Originally, I just wanted to corral a bunch of bands I like into covering the Bloodsport OST track-for-track. That’s a pretty fucking stupid idea, but this was my chance. Anyway, I believe it was one Shane Mehling of soundtrack contributor Great Falls who suggested simply asking the bands to cover their favorite action movie theme, vintage or modern. Totally sensible, but when you work with 14 different bands, they all have varying ideas and comfort zones. For example, the first song we debuted, the Atlas Moth covering “Black Trees” by Hooray for Earth, doesn’t seem to make a lot of sense at face value. What happened is I was going back-and-forth with their singer Stavros, and we interpreted the original as something similarly evocative and morose as most of the Drive soundtrack. Then the Moth’s version of it turned out crushing and funereal—not in the doom sense, just “funereal” by its usual definition—and there you go. That’s the toughest one to explain. As for the rest, the originals (TFD, Old Head) work with one of the novel’s many bar fights. As for the not-immediately-identifiable covers, Wolvhammer did “Burn” from The Crow soundtrack, which is what made me want to execute this facet of the project in the first place. God bless them all, Matthew Widener composed an original actually based on DTV, and Lauderdale and
Majeure interpreted music from Van Damme and Seagal movies. Those are the cherries on top for me.

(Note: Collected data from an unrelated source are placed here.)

-- ==== Sys2Proof/Certificates/Slice0/Obligations.lean ====
section
/-! DEFINITION. The statements about the block, from the numbered rules of the specification. Each docstring names the
rules it formalises and, where a clause rests on a choice of the model, the log entry. -/

open Sys2Proof Sys2Proof.Machine

/-! ## Cluster programs: scalar instructions (spec/06) -/

/-- R553, R157, R159 (spec/06): every class 0x0 instruction writes sd with its value modulo 2^64, s0 excepted, goes on
at the next word, and changes nothing else. R161, R553: every class 0x1 instruction, with its immediate sign-
extended (SHIN's unsigned). -/
def Obligations.ScalarArithmetic : Prop :=
  (∀ (s : State) (p : PClu) (g : Prog) (a : Scal), ∀ e ∈ scalRows.zipIdx, AtWord s p g (encScal e.2 a) →
     exec (e.1.1 p a) s = .next (retiredAs s p ((s.seq p).setS a.sd.toNat
       (e.1.2 ((s.seq p).s a.sa.toNat) ((s.seq p).s a.sb.toNat))))) ∧
  (∀ (s : State) (p : PClu) (g : Prog) (a : ScalImm), ∀ e ∈ immRows.zipIdx, AtWord s p g (encImm e.2 a) →
     exec (e.1.1 p a) s = .next (retiredAs s p ((s.seq p).setS a.sd.toNat
       (e.1.2 ((s.seq p).s a.sa.toNat) a.imm.toInt))))

/-- R553, R153: a conditional branch goes to its own offset plus 4 × offset when its condition holds, and to the next
word otherwise; it changes the PC alone. R553: JAL and JALR write the offset of the following instruction to the
register in sa and go to their target, which JALR forms before it writes the link. -/
def Obligations.ControlTransfer : Prop :=
  (∀ (s : State) (p : PClu) (g : Prog) (a : Bran), ∀ e ∈ branchRows.zipIdx, AtWord s p g (encBran e.2 a) →
     (e.1.2 ((s.seq p).s a.sa.toNat) ((s.seq p).s a.sb.toNat) → fetchable ((s.seq p).pc + 4 * a.off.toInt) →
       exec (e.1.1 p a) s = .next (s.setSeq p { s.seq p with pc := ((s.seq p).pc + 4 * a.off.toInt).toNat })) ∧
     (¬ e.1.2 ((s.seq p).s a.sa.toNat) ((s.seq p).s a.sb.toNat) →
       exec (e.1.1 p a) s = .next (retiredAs s p (s.seq p)))) ∧
  (∀ (s : State) (p : PClu) (g : Prog) (a : Bran),
     (AtWord s p g (encBran 6 a) → fetchable ((s.seq p).pc + 4 * a.off.toInt) →
       exec (.jal p a) s = .next (s.setSeq p { (s.seq p).setS a.sa.toNat (wrap64 ((s.seq p).pc + 4)) with
         pc := ((s.seq p).pc + 4 * a.off.toInt).toNat })) ∧
     (AtWord s p g (encBran 7 a) →
       fetchable (wrap64 (((s.seq p).s a.sb.toNat).toInt + 4 * a.off.toInt)).toNat →
       exec (.jalr p a) s = .next (s.setSeq p { (s.seq p).setS a.sa.toNat (wrap64 ((s.seq p).pc + 4)) with
         pc := (wrap64 (((s.seq p).s a.sb.toNat).toInt + 4 * a.off.toInt)).toNat })))

/-- R153, R162: a taken branch, JAL or JALR whose target cannot be fetched from ends the program with
STRUCTURE_MISMATCH, its detail naming the instruction that led there; no link is written. R162: a word that the rule
does not admit ends the program with STRUCTURE_MISMATCH, whatever instruction the command names; its count decides
between PARTIAL and FAILED, and the PC names it. -/
def Obligations.ProgramErrors : Prop :=
  (∀ (s : State) (p : PClu) (g : Prog) (a : Bran) (o : Op), OpRuns s g.slot o →
     (∀ e ∈ branchRows.zipIdx, AtWord s p g (encBran e.2 a) →
       e.1.2 ((s.seq p).s a.sa.toNat) ((s.seq p).s a.sb.toNat) → ¬ fetchable ((s.seq p).pc + 4 * a.off.toInt) →
       ∃ t, exec (e.1.1 p a) s = .next t ∧ (t.seq p).prog = none ∧
         EndedIn t g.slot o stStruct (0xFFFFFF0A + 2 ^ 32 * (s.seq p).pc)) ∧
     (AtWord s p g (encBran 6 a) → ¬ fetchable ((s.seq p).pc + 4 * a.off.toInt) →
       ∃ t, exec (.jal p a) s = .next t ∧ (t.seq p).prog = none ∧ (t.seq p).sreg = (s.seq p).sreg ∧
         EndedIn t g.slot o stStruct (0xFFFFFF0A + 2 ^ 32 * (s.seq p).pc)) ∧
     (AtWord s p g (encBran 7 a) → ¬ fetchable (wrap64 (((s.seq p).s a.sb.toNat).toInt + 4 * a.off.toInt)).toNat →
       ∃ t, exec (.jalr p a) s = .next t ∧ (t.seq p).prog = none ∧ (t.seq p).sreg = (s.seq p).sreg ∧
         EndedIn t g.slot o stStruct (0xFFFFFF0A + 2 ^ 32 * (s.seq p).pc))) ∧
  (∀ (s : State) (p : PClu) (g : Prog) (a : Scal) (w : Nat) (o : Op), AtWord s p g w → OpRuns s g.slot o →
     wordLegal (s.seq p) w = false →
     ∃ t, exec (.add p a) s = .next t ∧ (t.seq p).prog = none ∧ t.store = s.store ∧
       EndedIn t g.slot o stStruct (0xFFFFFF0A + 2 ^ 32 * (s.seq p).pc))

/-- R152, R155, R156, R181 (spec/06), R15 (spec/00): FENCE goes on; TIME reads the time base; COUNT raises the committed
count and never lowers it; LOSS posts element 0 of its vector register for the step in sa; HALT ends the program
DONE; TEWAIT goes on when the tensor engine is idle with none queued. R155, R178 (spec/06): TEISSUE puts the
descriptor at its own-store offset in the tensor engine's queue and goes on; ERET stands again at the faulted memory
instruction, to go on from RESUME; the end of a TEWAIT's wait retires it. -/
def Obligations.SystemInstructions : Prop :=
  (∀ (s : State) (p : PClu) (g : Prog) (r1 r2 : BitVec 5),
     (AtWord s p g (encSys 4 0 0 0) → exec (.fence p) s = .next (retiredAs s p (s.seq p))) ∧
     (AtWord s p g (encSys 9 r1.toNat 0 0) →
       exec (.time p r1) s = .next (retiredAs s p ((s.seq p).setS r1.toNat (BitVec.ofNat 64 s.now)))) ∧
     (AtWord s p g (encSys 7 0 r2.toNat 0) → ((s.seq p).s r2.toNat).toNat < 2 ^ 32 →
       ∀ o, s.op g.slot = some o →
       exec (.count p r2) s = .next (retiredAs (s.setOp g.slot { o with rcpt := { o.rcpt with
         count := max o.rcpt.count ((s.seq p).s r2.toNat).toNat } }) p (s.seq p))) ∧
     (AtWord s p g (encSys 8 r1.toNat r2.toNat 0) →
       exec (.loss p r1 r2) s = .next (retiredAs { s with core := { s.core with posts := s.core.posts ++
         [⟨g.lclu, g.stream, ((s.seq p).s r2.toNat).toNat % 2 ^ 32, ((s.seq p).v r1.toNat).toNat % 2 ^ 64⟩] } } p (s.seq p))) ∧
     (AtWord s p g (encSys 6 0 0 0) → (s.clu p).te.run = none → (s.clu p).te.queue = [] →
       exec (.tewait p) s = .next (retiredAs s p (s.seq p))) ∧
     (AtWord s p g (encSys 2 0 0 0) → ∀ o, OpRuns s g.slot o → o.sat = 0 → o.nonfin = 0 → o.warns = [] →
       ∃ t, exec (.halt p) s = .next t ∧ (t.seq p).prog = none ∧ t.store = s.store ∧
         t.op g.slot = some { o with
           place := .final, rcpt := { o.rcpt with state := .done, status := 0, detail := 0, postmark := s.now } })) ∧
  (∀ (s : State) (p : PClu) (g : Prog) (r : BitVec 5),
     (AtWord s p g (encSys 5 0 r.toNat 0) → s.boot.computeReset = false → teGrants s p ownSeq = true →
       ∀ off, off = ((s.seq p).s r.toNat).toNat → off % 64 = 0 → off + 64 ≤ 0x400000 →
       sealDeltaOf s (storeKey p off) = 0 → tdMalformed (memBytes s (storeKey p off) 64) = none →
       exec (.teissue p r) s = .next (s.setClu p { s.clu p with
         te := { (s.clu p).te with queue := (s.clu p).te.queue ++ [⟨g.slot, true, memBytes s (storeKey p off) 64⟩] },
         seq := { s.seq p with pc := (s.seq p).pc + 4 } })) ∧
     (AtWord s p g (encSys 3 0 0 0) →
       ∀ w, leAt (memBytes s (storeKey p (s.seq p).epc) 4) 0 4 = w → (w / 2 ^ 28 = 11 ∨ w / 2 ^ 28 = 12) →
       (storeKey p (s.seq p).epc - storeKey p (s.seq p).epc % 4096) ∈ g.checked →
       (s.seq p).resume < (s.seq p).act →
       exec (.eret p) s = .next (s.setSeq p { s.seq p with pc := (s.seq p).epc, inHandler := false, resuming := true })) ∧
     (∀ q : Seq, (s.seq p) = { q with wait := .tensor } → AtWord (s.setSeq p q) p g (encSys 6 0 0 0) →
       leAt (memBytes s (storeKey p q.pc) 4) 0 4 = encSys 6 0 0 0 →
       (s.clu p).te.run = none → (s.clu p).te.queue = [] →
       exec (.sequencerWaitEnd p) s = .next (retiredAs s p q)))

Finally, your top five action scenes.
I’ll limit it to Van Damme and Seagal. The first not just five, but five billion should be
this:
https://www.youtube.com/watch?v=YMu2xNBpyQc

Here’s 5,000,000,001
https://www.youtube.com/watch?v=DKRrQOrvdtY&feature=related

This one should be prefaced by the fact that Bolo Yeung beat the living Christ out of this
particular JCVD twin earlier in the movie, hence the hissed “Shit…” when he realizes
he’s lost his gun.
https://www.youtube.com/watch?v=UbQFVAqi_lo

See the sick sucker-punch “Paco” executes here from 0:15 – 0:19? I was trying to
demonstrate it at the bar where I’ll hopefully have a release party in a few weeks, and COMPLETELY decimated a pint glass hanging above the bartender. I still feel like dying for that. It wasn’t cool.
https://www.youtube.com/watch?v=pPFoyHy1Fn4&feature=related

As usual, Ruthless Reviews (which I wish would review this
book and not hate it) says it so much better than I ever could: “Also amusing is the fact
that the faceless foot soldiers will jump out and say something Jamaican before Seagal
fucks them up. Some guy will leap out with a knife and be like, ‘I’m onna beeet you like
a steel drum, mon!’ and then Seagal kicks him in the nuts. Then the next guy jumps out
and says, ‘eh, no problem, mon!’ and Seagal snaps his neck. And so on.”